--- Input ---
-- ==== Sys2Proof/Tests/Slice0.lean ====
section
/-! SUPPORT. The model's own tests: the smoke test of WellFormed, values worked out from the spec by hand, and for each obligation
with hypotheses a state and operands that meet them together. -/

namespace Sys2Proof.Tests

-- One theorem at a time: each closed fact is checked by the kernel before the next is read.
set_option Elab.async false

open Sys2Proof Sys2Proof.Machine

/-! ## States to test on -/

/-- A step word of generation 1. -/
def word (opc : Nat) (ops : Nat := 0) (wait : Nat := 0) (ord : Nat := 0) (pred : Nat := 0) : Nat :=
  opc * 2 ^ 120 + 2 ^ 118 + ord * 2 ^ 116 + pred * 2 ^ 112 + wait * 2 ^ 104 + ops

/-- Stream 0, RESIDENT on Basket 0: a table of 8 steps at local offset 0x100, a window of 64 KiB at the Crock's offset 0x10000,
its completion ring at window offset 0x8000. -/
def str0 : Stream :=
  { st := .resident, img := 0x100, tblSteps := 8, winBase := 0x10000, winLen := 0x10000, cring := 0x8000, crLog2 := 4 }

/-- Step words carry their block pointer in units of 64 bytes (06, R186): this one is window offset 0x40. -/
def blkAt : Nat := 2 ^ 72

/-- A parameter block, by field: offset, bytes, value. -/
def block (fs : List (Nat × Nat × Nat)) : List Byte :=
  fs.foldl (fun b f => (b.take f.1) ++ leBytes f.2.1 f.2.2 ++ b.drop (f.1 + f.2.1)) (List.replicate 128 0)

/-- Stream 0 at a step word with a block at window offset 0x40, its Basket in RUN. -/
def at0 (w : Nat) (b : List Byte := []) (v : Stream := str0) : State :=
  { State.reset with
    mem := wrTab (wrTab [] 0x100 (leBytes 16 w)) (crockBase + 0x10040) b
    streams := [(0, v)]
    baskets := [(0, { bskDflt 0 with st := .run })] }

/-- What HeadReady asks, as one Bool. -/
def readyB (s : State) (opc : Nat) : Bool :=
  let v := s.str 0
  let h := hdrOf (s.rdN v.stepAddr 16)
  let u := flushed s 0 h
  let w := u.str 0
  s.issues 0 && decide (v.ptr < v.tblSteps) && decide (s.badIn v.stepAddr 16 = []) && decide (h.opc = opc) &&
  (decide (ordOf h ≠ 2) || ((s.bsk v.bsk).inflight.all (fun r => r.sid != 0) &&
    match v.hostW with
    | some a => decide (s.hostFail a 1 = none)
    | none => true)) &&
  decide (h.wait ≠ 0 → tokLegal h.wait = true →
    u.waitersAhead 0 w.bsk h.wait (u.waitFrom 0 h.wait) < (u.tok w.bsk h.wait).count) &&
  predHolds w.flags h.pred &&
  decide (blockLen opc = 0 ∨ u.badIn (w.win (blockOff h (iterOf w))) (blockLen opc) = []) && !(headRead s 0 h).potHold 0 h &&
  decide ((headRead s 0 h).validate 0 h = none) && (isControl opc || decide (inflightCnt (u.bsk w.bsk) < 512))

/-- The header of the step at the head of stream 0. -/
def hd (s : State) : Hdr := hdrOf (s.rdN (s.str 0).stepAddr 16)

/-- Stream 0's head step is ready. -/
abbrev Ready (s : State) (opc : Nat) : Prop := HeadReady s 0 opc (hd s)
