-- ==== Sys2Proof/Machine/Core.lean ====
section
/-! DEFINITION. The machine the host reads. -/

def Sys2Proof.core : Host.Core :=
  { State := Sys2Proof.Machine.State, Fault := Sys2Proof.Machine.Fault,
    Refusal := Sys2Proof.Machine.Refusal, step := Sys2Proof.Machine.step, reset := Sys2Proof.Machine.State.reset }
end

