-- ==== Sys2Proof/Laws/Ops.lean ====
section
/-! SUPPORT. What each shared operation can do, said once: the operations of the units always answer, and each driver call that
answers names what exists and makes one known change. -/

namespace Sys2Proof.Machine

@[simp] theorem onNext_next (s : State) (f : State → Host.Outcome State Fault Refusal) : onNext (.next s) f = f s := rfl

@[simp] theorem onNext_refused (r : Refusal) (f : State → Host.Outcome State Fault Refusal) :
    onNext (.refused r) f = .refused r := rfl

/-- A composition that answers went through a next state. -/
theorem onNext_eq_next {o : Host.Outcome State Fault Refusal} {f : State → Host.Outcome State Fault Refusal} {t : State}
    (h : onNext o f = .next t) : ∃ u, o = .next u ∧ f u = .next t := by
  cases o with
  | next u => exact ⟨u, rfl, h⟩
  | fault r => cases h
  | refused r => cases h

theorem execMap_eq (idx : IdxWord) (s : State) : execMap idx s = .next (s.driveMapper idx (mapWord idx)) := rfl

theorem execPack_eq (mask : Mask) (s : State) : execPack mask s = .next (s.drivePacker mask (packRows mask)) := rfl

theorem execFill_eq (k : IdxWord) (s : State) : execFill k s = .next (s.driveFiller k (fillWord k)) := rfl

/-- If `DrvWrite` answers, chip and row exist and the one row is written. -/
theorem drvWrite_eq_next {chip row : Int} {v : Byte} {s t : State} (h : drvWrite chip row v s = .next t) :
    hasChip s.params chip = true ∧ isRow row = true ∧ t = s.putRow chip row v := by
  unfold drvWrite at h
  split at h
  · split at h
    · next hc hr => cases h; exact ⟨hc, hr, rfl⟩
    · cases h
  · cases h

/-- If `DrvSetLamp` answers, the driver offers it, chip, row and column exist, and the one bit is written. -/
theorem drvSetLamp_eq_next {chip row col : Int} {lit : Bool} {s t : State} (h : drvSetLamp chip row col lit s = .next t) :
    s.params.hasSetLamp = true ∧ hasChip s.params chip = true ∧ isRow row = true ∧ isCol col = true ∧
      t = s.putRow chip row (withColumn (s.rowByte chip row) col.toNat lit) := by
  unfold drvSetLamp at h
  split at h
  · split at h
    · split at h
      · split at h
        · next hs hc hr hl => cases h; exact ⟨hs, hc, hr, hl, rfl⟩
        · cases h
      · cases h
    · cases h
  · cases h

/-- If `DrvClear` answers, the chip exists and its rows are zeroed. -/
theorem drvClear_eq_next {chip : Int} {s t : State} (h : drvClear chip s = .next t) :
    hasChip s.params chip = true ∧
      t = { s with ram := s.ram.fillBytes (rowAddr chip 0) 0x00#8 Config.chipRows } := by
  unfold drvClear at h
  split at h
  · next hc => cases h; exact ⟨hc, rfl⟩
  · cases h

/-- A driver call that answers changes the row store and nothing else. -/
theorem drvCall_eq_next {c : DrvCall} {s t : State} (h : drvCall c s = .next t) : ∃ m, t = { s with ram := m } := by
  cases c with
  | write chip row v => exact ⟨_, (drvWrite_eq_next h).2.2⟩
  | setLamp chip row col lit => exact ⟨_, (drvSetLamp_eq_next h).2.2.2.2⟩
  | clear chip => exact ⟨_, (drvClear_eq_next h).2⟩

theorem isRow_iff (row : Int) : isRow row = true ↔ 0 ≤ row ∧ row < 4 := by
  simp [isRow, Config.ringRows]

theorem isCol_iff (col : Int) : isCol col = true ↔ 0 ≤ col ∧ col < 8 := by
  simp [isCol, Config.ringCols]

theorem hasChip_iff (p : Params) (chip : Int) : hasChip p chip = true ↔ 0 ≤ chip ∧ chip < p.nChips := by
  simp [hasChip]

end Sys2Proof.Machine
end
---
Problem> Repeat the entries exactly, leaving nothing out.

Task answer>
-- ==== Sys2Proof/Tests/Slice0.lean ====
section
/-! SUPPORT. The model's own tests: the smoke test of WellFormed, values worked out from the spec by hand, and for each obligation
with hypotheses a state and operands that meet them together. -/

namespace Sys2Proof.Tests

-- One theorem at a time: each closed fact is checked by the kernel before the next is read.
set_option Elab.async false

open Sys2Proof Sys2Proof.Machine

/-! ## States to test on -/

/-- A step word of generation 1. -/
def word (opc : Nat) (ops : Nat := 0) (wait : Nat := 0) (ord : Nat := 0) (pred : Nat := 0) : Nat :=
  opc * 2 ^ 120 + 2 ^ 118 + ord * 2 ^ 116 + pred * 2 ^ 112 + wait * 2 ^ 104 + ops

/-- Stream 0, RESIDENT on Basket 0: a table of 8 steps at local offset 0x100, a window of 64 KiB at the Crock's offset 0x10000,
its completion ring at window offset 0x8000. -/
def str0 : Stream :=
  { st := .resident, img := 0x100, tblSteps := 8, winBase := 0x10000, winLen := 0x10000, cring := 0x8000, crLog2 := 4 }

/-- Step words carry their block pointer in units of 64 bytes (06, R186): this one is window offset 0x40. -/
def blkAt : Nat := 2 ^ 72

/-- A parameter block, by field: offset, bytes, value. -/
def block (fs : List (Nat × Nat × Nat)) : List Byte :=
  fs.foldl (fun b f => (b.take f.1) ++ leBytes f.2.1 f.2.2 ++ b.drop (f.1 + f.2.1)) (List.replicate 128 0)

/-- Stream 0 at a step word with a block at window offset 0x40, its Basket in RUN. -/
def at0 (w : Nat) (b : List Byte := []) (v : Stream := str0) : State :=
  { State.reset with
    mem := wrTab (wrTab [] 0x100 (leBytes 16 w)) (crockBase + 0x10040) b
    streams := [(0, v)]
    baskets := [(0, { bskDflt 0 with st := .run })] }

/-- What HeadReady asks, as one Bool. -/
def readyB (s : State) (opc : Nat) : Bool :=
  let v := s.str 0
  let h := hdrOf (s.rdN v.stepAddr 16)
  let u := flushed s 0 h
  let w := u.str 0
  s.issues 0 && decide (v.ptr < v.tblSteps) && decide (s.badIn v.stepAddr 16 = []) && decide (h.opc = opc) &&
  (decide (ordOf h ≠ 2) || ((s.bsk v.bsk).inflight.all (fun r => r.sid != 0) &&
    match v.hostW with
    | some a => decide (s.hostFail a 1 = none)
    | none => true)) &&
  decide (h.wait ≠ 0 → tokLegal h.wait = true →
    u.waitersAhead 0 w.bsk h.wait (u.waitFrom 0 h.wait) < (u.tok w.bsk h.wait).count) &&
  predHolds w.flags h.pred &&
  decide (blockLen opc = 0 ∨ u.badIn (w.win (blockOff h (iterOf w))) (blockLen opc) = []) && !(headRead s 0 h).potHold 0 h &&
  decide ((headRead s 0 h).validate 0 h = none) && (isControl opc || decide (inflightCnt (u.bsk w.bsk) < 512))

/-- The header of the step at the head of stream 0. -/
def hd (s : State) : Hdr := hdrOf (s.rdN (s.str 0).stepAddr 16)

/-- Stream 0's head step is ready. -/
abbrev Ready (s : State) (opc : Nat) : Prop := HeadReady s 0 opc (hd s)
-- ==== Sys2Proof/Machine/Core.lean ====
section
/-! DEFINITION. The machine the host reads. -/

def Sys2Proof.core : Host.Core :=
  { State := Sys2Proof.Machine.State, Fault := Sys2Proof.Machine.Fault,
    Refusal := Sys2Proof.Machine.Refusal, step := Sys2Proof.Machine.step, reset := Sys2Proof.Machine.State.reset }
end

-- ==== Sys2Proof/Laws/Ops.lean ====
section
/-! SUPPORT. What each shared operation can do, said once: the operations of the units always answer, and each driver call that
answers names what exists and makes one known change. -/

namespace Sys2Proof.Machine

@[simp] theorem onNext_next (s : State) (f : State → Host.Outcome State Fault Refusal) : onNext (.next s) f = f s := rfl

@[simp] theorem onNext_refused (r : Refusal) (f : State → Host.Outcome State Fault Refusal) :
    onNext (.refused r) f = .refused r := rfl

/-- A composition that answers went through a next state. -/
theorem onNext_eq_next {o : Host.Outcome State Fault Refusal} {f : State → Host.Outcome State Fault Refusal} {t : State}
    (h : onNext o f = .next t) : ∃ u, o = .next u ∧ f u = .next t := by
  cases o with
  | next u => exact ⟨u, rfl, h⟩
  | fault r => cases h
  | refused r => cases h

theorem execMap_eq (idx : IdxWord) (s : State) : execMap idx s = .next (s.driveMapper idx (mapWord idx)) := rfl

theorem execPack_eq (mask : Mask) (s : State) : execPack mask s = .next (s.drivePacker mask (packRows mask)) := rfl

theorem execFill_eq (k : IdxWord) (s : State) : execFill k s = .next (s.driveFiller k (fillWord k)) := rfl

/-- If `DrvWrite` answers, chip and row exist and the one row is written. -/
theorem drvWrite_eq_next {chip row : Int} {v : Byte} {s t : State} (h : drvWrite chip row v s = .next t) :
    hasChip s.params chip = true ∧ isRow row = true ∧ t = s.putRow chip row v := by
  unfold drvWrite at h
  split at h
  · split at h
    · next hc hr => cases h; exact ⟨hc, hr, rfl⟩
    · cases h
  · cases h

/-- If `DrvSetLamp` answers, the driver offers it, chip, row and column exist, and the one bit is written. -/
theorem drvSetLamp_eq_next {chip row col : Int} {lit : Bool} {s t : State} (h : drvSetLamp chip row col lit s = .next t) :
    s.params.hasSetLamp = true ∧ hasChip s.params chip = true ∧ isRow row = true ∧ isCol col = true ∧
      t = s.putRow chip row (withColumn (s.rowByte chip row) col.toNat lit) := by
  unfold drvSetLamp at h
  split at h
  · split at h
    · split at h
      · split at h
        · next hs hc hr hl => cases h; exact ⟨hs, hc, hr, hl, rfl⟩
        · cases h
      · cases h
    · cases h
  · cases h

/-- If `DrvClear` answers, the chip exists and its rows are zeroed. -/
theorem drvClear_eq_next {chip : Int} {s t : State} (h : drvClear chip s = .next t) :
    hasChip s.params chip = true ∧
      t = { s with ram := s.ram.fillBytes (rowAddr chip 0) 0x00#8 Config.chipRows } := by
  unfold drvClear at h
  split at h
  · next hc => cases h; exact ⟨hc, rfl⟩
  · cases h

/-- A driver call that answers changes the row store and nothing else. -/
theorem drvCall_eq_next {c : DrvCall} {s t : State} (h : drvCall c s = .next t) : ∃ m, t = { s with ram := m } := by
  cases c with
  | write chip row v => exact ⟨_, (drvWrite_eq_next h).2.2⟩
  | setLamp chip row col lit => exact ⟨_, (drvSetLamp_eq_next h).2.2.2.2⟩
  | clear chip => exact ⟨_, (drvClear_eq_next h).2⟩

theorem isRow_iff (row : Int) : isRow row = true ↔ 0 ≤ row ∧ row < 4 := by
  simp [isRow, Config.ringRows]

theorem isCol_iff (col : Int) : isCol col = true ↔ 0 ≤ col ∧ col < 8 := by
  simp [isCol, Config.ringCols]

theorem hasChip_iff (p : Params) (chip : Int) : hasChip p chip = true ↔ 0 ≤ chip ∧ chip < p.nChips := by
  simp [hasChip]

end Sys2Proof.Machine
end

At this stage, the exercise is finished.